To further investigate the electrochemical performance of the RAIL-based EDLCs considered above, the capacitance retention of these devices at different current densities (from 0.1 to 5 A g⁻¹) has also been considered. As show in Figure 6, the EDLCs containing the ferrocene- and TEMPO-based RAILS display a very similar behavior. At a current density of 0.1 A g⁻¹, the devices show capacitances of 12 (ferrocene) and 15 F g⁻¹ (TEMPO). These values are comparably low due to the high viscosity of the electrolytes; however, they are comparable with those observed for other Pyr₁₄TFSI-based EDLCs (see Figures S17–S20) [14,59]. When the current density is increased, the capacitance of the devices decreases significantly and already at 1 A g¹, no significant capacitance is displayed. This poor retention is obviously also caused by the high viscosity of these electrolytes. The EDLC containing the viologen-based RAILs displays a different behavior. At 0.1 A g⁻¹, the device shows a capacitance of 21 F g⁻¹, which is significantly higher compared to that observed in the two other devices. Furthermore, the device displays a decent capacitance retention when the current density is increased, and at 2 A g⁻¹, the device is still able to display a capacitance of almost 10 F g⁻¹. Since the conductivity and viscosity of the considered electrolytes are very similar, the higher performance displayed by the EDLCs containing the viologen-based RAILs are very likely related to the presence of the two-electron-exchange reaction, which is indicated in Figure 4. The ability to work at higher current densities can be attributed to the occurrence of more favorable interactions between these redox-active moieties and the carbon electrode compared to ferrocene and TEMPO.

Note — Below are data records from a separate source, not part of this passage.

@[simp] theorem openRows_frame (s : State) (a n : Nat) :
    (openRows s a n).pending = s.pending ∧ (openRows s a n).out = s.out ∧ (openRows s a n).drawn = s.drawn ∧
    (openRows s a n).cores = s.cores ∧ (openRows s a n).mem = s.mem ∧ (openRows s a n).helm = s.helm ∧
    (openRows s a n).reg = s.reg ∧ (openRows s a n).log = s.log ∧ (openRows s a n).host = s.host ∧ (openRows s a n).pwr = s.pwr ∧
    (openRows s a n).start = s.start ∧ (openRows s a n).lode = s.lode ∧ (openRows s a n).flashA = s.flashA ∧
    (openRows s a n).flashB = s.flashB ∧ (openRows s a n).flashOp = s.flashOp ∧ (openRows s a n).flashUsed = s.flashUsed ∧
    (openRows s a n).chart = s.chart ∧ (openRows s a n).keys = s.keys ∧ (openRows s a n).ports = s.ports ∧
    (openRows s a n).pds = s.pds ∧ (openRows s a n).lz = s.lz ∧ (openRows s a n).links = s.links ∧
    (openRows s a n).routed = s.routed ∧ (openRows s a n).groups = s.groups ∧ (openRows s a n).power = s.power ∧
    (openRows s a n).tap = s.tap ∧ (openRows s a n).preempted = s.preempted ∧ (openRows s a n).refLost = s.refLost :=
  ⟨openRows_field State.pending (fun _ _ => rfl) s a n, openRows_field State.out (fun _ _ => rfl) s a n,
    openRows_field State.drawn (fun _ _ => rfl) s a n, openRows_field State.cores (fun _ _ => rfl) s a n,
    openRows_field State.mem (fun _ _ => rfl) s a n, openRows_field State.helm (fun _ _ => rfl) s a n,
    openRows_field State.reg (fun _ _ => rfl) s a n, openRows_field State.log (fun _ _ => rfl) s a n,
    openRows_field State.host (fun _ _ => rfl) s a n, openRows_field State.pwr (fun _ _ => rfl) s a n,
    openRows_field State.start (fun _ _ => rfl) s a n, openRows_field State.lode (fun _ _ => rfl) s a n,
    openRows_field State.flashA (fun _ _ => rfl) s a n, openRows_field State.flashB (fun _ _ => rfl) s a n,
    openRows_field State.flashOp (fun _ _ => rfl) s a n, openRows_field State.flashUsed (fun _ _ => rfl) s a n,
    openRows_field State.chart (fun _ _ => rfl) s a n, openRows_field State.keys (fun _ _ => rfl) s a n,
    openRows_field State.ports (fun _ _ => rfl) s a n, openRows_field State.pds (fun _ _ => rfl) s a n,
    openRows_field State.lz (fun _ _ => rfl) s a n, openRows_field State.links (fun _ _ => rfl) s a n,
    openRows_field State.routed (fun _ _ => rfl) s a n, openRows_field State.groups (fun _ _ => rfl) s a n,
    openRows_field State.power (fun _ _ => rfl) s a n, openRows_field State.tap (fun _ _ => rfl) s a n,
    openRows_field State.preempted (fun _ _ => rfl) s a n, openRows_field State.refLost (fun _ _ => rfl) s a n⟩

Finally, the cycling stability of the EDLCs has been considered, and 1000 charge-discharge cycles at 0.1 A g⁻¹ have been carried out. As shown in Figure 7, all EDLCs display a stable behavior over the cycling process. The EDLC containing the viologen-based RAIL displays a stable specific capacitance of 19 F g⁻¹, while those containing the ferrocene- and TEMPO-based RAIL reveal a stable capacitance of 10 and 12 F g⁻¹, respectively. Considering these results, it is reasonable to assume that strong parasitic reactions, involving the AC electrode material and RAILs, are not taking place during the investigated cycles.

4. Conclusions

In this study, three ionic liquids were synthesized, with two of them being new. Therefore, halogen-alkanes, which were attached to the electroactive molecules ferrocene and TEMPO, were reacted with N-methylimidazole to yield the cation. Furthermore, 4,4′-bipyridine was modified by attaching a 2-ethylhexyl and an isopentyl group. In all three cases, the halogen anions were substituted by TFSI. The resulting ionic liquids were analyzed by DSC, which revealed the glass transition points for the ferrocene RAIL to be at −51 °C and for the TEMPO RAIL to be at −41 °C. No further phase transitions could be observed for these molecules. The viologen RAIL had one solid–liquid transition at 31 °C. Viologens are commonly reported in liquid crystal research, and oftentimes two phase transitions are reported [57], which were absent in our case.

After the determination of the physical properties of the pure RAILs as well as 0.1 m binary mixtures of RAILs in Pyr₁₄TFSI, the mixtures were successfully used as electrolytes in EDLCs. There, sufficient redox activity was found in both half-cell and full-cell application with AC electrodes. While the rate capability for the ferrocene- and TEMPO-based electrolytes was limited, a feasible performance has been determined for the viologen-based EDLC. Furthermore, the EDLCs displayed a high cycling stability over 1000 cycles in combination with all RAIL-based electrolytes.